BRIEF:
For the entries below, the expected answer is the line with "[State.modifyPE_getElem?_self, h.2]; rfl⟩", the line with "(h : exec i", and every line between them, exactly as written, and nothing more.

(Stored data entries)
--- --- ---

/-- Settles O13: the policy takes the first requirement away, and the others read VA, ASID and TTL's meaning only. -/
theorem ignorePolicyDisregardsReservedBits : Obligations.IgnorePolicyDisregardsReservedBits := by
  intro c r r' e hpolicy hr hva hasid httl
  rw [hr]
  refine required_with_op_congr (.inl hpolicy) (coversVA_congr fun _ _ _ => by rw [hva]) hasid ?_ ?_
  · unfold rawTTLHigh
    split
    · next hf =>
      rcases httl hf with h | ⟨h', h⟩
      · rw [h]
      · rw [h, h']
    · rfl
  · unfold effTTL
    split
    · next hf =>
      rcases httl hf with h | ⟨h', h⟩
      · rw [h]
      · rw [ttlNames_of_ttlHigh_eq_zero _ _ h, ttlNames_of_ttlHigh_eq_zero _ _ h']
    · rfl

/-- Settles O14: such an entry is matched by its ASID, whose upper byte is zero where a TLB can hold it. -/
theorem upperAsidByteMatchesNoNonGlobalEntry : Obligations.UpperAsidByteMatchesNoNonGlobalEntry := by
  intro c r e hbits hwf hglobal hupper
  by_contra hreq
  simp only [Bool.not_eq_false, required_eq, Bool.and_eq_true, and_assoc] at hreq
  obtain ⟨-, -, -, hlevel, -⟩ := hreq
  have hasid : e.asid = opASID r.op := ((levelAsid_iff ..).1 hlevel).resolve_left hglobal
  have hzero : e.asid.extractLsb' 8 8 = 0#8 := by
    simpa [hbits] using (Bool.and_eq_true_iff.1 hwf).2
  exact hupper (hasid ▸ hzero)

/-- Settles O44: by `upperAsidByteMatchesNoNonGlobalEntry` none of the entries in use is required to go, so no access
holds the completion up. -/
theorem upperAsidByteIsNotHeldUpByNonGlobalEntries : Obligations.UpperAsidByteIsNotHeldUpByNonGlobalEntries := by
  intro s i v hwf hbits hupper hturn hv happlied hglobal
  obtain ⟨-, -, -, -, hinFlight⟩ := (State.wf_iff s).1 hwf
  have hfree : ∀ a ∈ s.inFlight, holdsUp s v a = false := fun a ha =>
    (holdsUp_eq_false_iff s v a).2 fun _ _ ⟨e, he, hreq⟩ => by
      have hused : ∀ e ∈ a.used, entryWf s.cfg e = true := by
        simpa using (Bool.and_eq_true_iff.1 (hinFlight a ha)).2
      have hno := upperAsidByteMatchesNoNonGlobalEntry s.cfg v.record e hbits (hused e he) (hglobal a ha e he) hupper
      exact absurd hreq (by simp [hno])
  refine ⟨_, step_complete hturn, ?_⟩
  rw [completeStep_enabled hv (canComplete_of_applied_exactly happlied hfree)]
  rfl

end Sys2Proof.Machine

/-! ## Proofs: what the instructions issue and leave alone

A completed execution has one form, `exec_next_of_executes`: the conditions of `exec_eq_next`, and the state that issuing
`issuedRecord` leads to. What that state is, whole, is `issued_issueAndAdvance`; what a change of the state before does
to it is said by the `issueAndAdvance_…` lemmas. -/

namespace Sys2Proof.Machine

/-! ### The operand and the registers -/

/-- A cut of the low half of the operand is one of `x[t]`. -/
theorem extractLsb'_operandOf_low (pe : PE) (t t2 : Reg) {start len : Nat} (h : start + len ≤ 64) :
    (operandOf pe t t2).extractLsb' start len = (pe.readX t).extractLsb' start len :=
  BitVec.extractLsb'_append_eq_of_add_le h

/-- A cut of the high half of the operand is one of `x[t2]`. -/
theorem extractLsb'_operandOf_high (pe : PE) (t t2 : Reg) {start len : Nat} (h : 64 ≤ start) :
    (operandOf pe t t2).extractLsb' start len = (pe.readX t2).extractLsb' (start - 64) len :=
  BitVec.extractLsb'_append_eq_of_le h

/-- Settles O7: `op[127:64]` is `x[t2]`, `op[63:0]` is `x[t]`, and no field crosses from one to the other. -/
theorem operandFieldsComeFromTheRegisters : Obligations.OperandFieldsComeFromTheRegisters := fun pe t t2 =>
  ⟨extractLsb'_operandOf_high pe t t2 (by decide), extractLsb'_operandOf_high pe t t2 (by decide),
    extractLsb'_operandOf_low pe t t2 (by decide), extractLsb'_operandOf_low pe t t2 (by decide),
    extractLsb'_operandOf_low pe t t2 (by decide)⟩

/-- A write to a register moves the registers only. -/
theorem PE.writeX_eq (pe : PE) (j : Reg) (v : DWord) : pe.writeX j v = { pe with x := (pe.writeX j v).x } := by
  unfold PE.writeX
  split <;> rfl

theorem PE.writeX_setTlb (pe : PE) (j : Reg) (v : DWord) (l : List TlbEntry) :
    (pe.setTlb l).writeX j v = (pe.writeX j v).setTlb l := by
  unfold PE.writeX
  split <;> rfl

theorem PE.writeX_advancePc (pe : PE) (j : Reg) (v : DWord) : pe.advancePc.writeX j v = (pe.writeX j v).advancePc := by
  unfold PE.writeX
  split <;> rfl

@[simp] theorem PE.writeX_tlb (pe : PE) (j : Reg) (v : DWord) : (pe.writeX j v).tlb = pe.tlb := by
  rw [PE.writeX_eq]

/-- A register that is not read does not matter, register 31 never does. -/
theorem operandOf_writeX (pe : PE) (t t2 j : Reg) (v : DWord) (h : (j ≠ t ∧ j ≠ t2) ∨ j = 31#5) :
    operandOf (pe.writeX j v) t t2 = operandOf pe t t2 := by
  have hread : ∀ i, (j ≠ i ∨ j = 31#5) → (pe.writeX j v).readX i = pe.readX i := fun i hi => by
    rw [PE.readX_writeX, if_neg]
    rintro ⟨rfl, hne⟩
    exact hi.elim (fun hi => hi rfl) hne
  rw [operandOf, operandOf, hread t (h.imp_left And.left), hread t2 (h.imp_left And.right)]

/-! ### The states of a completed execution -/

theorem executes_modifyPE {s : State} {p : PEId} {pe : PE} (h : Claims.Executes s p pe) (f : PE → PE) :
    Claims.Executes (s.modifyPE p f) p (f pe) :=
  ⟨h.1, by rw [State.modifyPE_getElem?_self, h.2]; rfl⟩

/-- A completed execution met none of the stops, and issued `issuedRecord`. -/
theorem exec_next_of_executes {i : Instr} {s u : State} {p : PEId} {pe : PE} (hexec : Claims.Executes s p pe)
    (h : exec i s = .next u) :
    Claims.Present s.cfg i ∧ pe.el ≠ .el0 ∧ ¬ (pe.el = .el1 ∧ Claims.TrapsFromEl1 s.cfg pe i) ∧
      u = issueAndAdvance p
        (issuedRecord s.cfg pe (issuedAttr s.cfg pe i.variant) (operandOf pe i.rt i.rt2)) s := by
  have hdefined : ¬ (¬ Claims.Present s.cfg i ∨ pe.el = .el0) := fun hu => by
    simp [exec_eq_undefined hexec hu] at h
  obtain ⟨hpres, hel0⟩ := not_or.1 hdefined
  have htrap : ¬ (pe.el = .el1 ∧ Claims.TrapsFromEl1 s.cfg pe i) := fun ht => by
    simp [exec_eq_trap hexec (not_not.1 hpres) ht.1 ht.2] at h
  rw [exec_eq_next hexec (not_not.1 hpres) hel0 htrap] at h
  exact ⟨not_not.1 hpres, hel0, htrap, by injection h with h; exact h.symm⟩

--- --- ---

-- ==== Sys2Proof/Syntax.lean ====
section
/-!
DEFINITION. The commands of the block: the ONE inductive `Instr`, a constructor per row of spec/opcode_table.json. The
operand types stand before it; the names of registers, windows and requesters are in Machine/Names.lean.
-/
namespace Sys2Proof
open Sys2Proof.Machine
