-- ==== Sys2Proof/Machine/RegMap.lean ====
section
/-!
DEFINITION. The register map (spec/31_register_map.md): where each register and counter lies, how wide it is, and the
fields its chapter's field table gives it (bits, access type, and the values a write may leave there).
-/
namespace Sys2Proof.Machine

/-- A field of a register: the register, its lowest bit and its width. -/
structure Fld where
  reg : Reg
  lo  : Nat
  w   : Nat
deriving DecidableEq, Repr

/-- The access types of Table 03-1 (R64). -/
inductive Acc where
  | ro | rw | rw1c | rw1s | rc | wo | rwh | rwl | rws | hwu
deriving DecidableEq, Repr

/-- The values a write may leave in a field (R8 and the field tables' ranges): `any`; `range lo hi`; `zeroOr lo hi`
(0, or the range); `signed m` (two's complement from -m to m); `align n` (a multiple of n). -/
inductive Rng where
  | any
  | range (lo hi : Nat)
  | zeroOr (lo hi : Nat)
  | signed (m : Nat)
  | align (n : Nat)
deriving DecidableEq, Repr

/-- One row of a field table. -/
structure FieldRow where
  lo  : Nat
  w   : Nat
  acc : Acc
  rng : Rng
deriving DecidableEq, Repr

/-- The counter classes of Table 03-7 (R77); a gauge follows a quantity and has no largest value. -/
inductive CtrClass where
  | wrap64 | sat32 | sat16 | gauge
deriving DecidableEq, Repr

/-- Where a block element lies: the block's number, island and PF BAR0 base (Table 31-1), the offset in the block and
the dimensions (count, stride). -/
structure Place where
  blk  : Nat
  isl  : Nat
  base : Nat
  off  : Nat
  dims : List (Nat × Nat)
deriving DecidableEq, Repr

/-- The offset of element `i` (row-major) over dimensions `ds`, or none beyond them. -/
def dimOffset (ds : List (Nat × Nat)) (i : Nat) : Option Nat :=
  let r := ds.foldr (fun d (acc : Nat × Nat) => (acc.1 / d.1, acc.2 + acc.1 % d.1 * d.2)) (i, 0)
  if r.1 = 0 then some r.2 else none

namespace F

--- --- ---

WRITTEN ANSWER:
  ⟨h.1, by rw [State.modifyPE_getElem?_self, h.2]; rfl⟩

/-- A completed execution met none of the stops, and issued `issuedRecord`. -/
theorem exec_next_of_executes {i : Instr} {s u : State} {p : PEId} {pe : PE} (hexec : Claims.Executes s p pe)
    (h : exec i s = .next u) :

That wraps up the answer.